▸ WHAT IS REQUIRED:
Say how many lines of the data below have the word "products" in them. Add nothing else.

[Dataset records]

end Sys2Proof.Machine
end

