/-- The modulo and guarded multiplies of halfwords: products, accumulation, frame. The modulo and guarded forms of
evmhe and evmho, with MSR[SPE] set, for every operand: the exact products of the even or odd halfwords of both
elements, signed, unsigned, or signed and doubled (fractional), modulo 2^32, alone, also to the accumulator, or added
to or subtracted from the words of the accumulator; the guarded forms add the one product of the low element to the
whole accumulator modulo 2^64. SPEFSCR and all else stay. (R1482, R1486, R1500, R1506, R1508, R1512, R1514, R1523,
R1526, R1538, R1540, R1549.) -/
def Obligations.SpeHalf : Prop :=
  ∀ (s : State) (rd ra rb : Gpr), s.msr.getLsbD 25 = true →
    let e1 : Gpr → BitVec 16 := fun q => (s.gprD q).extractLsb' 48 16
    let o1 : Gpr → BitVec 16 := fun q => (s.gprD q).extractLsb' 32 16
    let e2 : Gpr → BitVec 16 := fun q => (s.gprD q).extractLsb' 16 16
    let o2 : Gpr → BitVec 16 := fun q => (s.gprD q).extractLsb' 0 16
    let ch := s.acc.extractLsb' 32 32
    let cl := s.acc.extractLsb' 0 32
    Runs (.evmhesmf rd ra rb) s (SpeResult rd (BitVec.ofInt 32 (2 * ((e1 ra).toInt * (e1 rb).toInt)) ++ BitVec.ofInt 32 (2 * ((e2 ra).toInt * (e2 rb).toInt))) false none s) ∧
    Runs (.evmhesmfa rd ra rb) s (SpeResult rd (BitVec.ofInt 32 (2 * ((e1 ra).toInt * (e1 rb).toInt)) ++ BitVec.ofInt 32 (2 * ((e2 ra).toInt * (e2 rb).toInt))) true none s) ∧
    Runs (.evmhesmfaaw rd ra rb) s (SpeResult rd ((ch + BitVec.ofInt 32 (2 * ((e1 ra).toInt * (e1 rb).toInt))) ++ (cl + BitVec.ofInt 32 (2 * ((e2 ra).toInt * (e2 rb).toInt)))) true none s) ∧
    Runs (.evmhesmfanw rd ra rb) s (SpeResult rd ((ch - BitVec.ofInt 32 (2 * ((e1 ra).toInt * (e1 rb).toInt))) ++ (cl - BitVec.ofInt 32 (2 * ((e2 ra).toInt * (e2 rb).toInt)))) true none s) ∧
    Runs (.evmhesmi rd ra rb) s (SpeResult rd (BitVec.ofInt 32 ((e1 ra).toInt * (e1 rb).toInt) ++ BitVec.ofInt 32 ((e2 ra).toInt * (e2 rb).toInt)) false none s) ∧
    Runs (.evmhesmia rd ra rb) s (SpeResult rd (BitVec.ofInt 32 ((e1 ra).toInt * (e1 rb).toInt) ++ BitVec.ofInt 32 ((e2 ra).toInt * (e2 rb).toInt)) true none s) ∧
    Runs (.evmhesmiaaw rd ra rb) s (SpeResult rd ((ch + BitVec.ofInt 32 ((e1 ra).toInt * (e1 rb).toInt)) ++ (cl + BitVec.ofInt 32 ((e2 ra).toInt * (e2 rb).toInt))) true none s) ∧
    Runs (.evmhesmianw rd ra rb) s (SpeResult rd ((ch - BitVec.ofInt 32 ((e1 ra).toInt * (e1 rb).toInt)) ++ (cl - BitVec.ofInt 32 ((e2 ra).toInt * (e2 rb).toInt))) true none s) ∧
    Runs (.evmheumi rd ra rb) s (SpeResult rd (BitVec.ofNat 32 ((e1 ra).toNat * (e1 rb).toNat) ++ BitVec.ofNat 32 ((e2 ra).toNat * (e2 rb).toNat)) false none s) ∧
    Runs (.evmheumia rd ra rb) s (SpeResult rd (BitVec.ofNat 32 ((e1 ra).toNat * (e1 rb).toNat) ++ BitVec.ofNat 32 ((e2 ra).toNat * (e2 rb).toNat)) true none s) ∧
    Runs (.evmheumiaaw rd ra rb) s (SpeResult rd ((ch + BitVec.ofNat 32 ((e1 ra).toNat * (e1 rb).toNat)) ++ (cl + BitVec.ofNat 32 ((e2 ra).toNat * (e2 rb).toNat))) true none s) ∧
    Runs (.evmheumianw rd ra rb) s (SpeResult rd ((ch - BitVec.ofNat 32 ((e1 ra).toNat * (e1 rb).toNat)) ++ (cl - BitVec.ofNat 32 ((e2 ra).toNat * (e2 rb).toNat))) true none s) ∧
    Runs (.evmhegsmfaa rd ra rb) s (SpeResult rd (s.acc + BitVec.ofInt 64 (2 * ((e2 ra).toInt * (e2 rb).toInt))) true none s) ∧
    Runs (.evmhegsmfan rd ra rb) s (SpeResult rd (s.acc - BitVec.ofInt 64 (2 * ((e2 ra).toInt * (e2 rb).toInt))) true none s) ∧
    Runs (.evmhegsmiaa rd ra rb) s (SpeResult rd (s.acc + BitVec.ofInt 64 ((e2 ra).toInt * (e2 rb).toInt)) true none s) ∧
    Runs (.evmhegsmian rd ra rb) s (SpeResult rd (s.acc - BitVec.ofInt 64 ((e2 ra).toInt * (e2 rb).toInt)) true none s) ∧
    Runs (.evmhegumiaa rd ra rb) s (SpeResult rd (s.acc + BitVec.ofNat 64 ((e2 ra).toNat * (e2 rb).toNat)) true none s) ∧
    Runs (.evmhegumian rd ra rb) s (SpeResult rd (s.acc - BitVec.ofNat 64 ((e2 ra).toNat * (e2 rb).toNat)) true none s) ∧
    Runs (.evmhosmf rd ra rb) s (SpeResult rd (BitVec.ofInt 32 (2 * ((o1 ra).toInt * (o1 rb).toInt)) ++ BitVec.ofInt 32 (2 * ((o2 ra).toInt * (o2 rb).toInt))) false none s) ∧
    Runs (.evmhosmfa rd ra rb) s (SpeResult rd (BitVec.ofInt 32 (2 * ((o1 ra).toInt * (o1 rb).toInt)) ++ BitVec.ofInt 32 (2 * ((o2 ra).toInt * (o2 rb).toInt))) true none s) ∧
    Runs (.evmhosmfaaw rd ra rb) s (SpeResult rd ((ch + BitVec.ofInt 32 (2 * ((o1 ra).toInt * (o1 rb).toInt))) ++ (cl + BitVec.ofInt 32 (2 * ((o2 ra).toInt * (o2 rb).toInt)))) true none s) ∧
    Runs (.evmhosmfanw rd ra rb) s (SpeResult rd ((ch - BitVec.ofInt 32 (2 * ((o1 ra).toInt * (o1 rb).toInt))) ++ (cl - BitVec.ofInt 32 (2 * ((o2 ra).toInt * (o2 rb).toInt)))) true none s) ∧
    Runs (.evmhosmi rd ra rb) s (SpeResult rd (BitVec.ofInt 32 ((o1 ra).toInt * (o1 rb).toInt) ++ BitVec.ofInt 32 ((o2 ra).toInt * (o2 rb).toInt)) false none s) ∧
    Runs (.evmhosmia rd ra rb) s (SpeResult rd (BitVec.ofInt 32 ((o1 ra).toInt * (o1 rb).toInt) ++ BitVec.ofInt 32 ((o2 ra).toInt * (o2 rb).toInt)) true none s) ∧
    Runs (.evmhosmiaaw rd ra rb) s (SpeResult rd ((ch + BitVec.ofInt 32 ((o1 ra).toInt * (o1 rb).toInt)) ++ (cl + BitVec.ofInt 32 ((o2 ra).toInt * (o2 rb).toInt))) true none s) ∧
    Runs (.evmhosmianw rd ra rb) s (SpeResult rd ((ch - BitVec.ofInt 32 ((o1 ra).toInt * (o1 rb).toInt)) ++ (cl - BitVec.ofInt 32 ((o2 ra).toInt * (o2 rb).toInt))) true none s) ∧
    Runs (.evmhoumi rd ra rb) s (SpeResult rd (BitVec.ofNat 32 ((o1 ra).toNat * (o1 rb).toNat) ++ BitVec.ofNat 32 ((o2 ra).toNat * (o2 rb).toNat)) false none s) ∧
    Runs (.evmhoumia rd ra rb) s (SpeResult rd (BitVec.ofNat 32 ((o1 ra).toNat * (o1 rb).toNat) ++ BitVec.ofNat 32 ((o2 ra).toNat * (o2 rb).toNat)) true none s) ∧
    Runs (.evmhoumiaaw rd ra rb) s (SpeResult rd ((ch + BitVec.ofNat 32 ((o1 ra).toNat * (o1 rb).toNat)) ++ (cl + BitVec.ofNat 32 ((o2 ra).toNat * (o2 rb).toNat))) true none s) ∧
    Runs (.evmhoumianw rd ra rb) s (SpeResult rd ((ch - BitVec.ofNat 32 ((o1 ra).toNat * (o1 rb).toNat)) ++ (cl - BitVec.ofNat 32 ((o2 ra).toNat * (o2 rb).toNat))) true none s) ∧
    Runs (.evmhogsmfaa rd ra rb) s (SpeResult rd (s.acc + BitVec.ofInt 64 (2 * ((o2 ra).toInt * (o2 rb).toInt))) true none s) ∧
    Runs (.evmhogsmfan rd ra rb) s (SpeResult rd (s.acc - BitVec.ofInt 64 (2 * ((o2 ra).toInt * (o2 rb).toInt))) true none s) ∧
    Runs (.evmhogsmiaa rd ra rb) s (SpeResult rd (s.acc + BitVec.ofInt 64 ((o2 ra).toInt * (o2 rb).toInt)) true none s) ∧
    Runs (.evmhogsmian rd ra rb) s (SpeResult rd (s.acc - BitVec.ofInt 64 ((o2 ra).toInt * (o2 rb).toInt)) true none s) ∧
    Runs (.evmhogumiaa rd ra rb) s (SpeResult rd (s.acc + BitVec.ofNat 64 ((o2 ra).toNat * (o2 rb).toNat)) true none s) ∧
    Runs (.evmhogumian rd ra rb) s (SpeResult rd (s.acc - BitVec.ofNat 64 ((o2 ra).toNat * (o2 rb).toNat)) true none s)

▸ ANSWER AREA:
2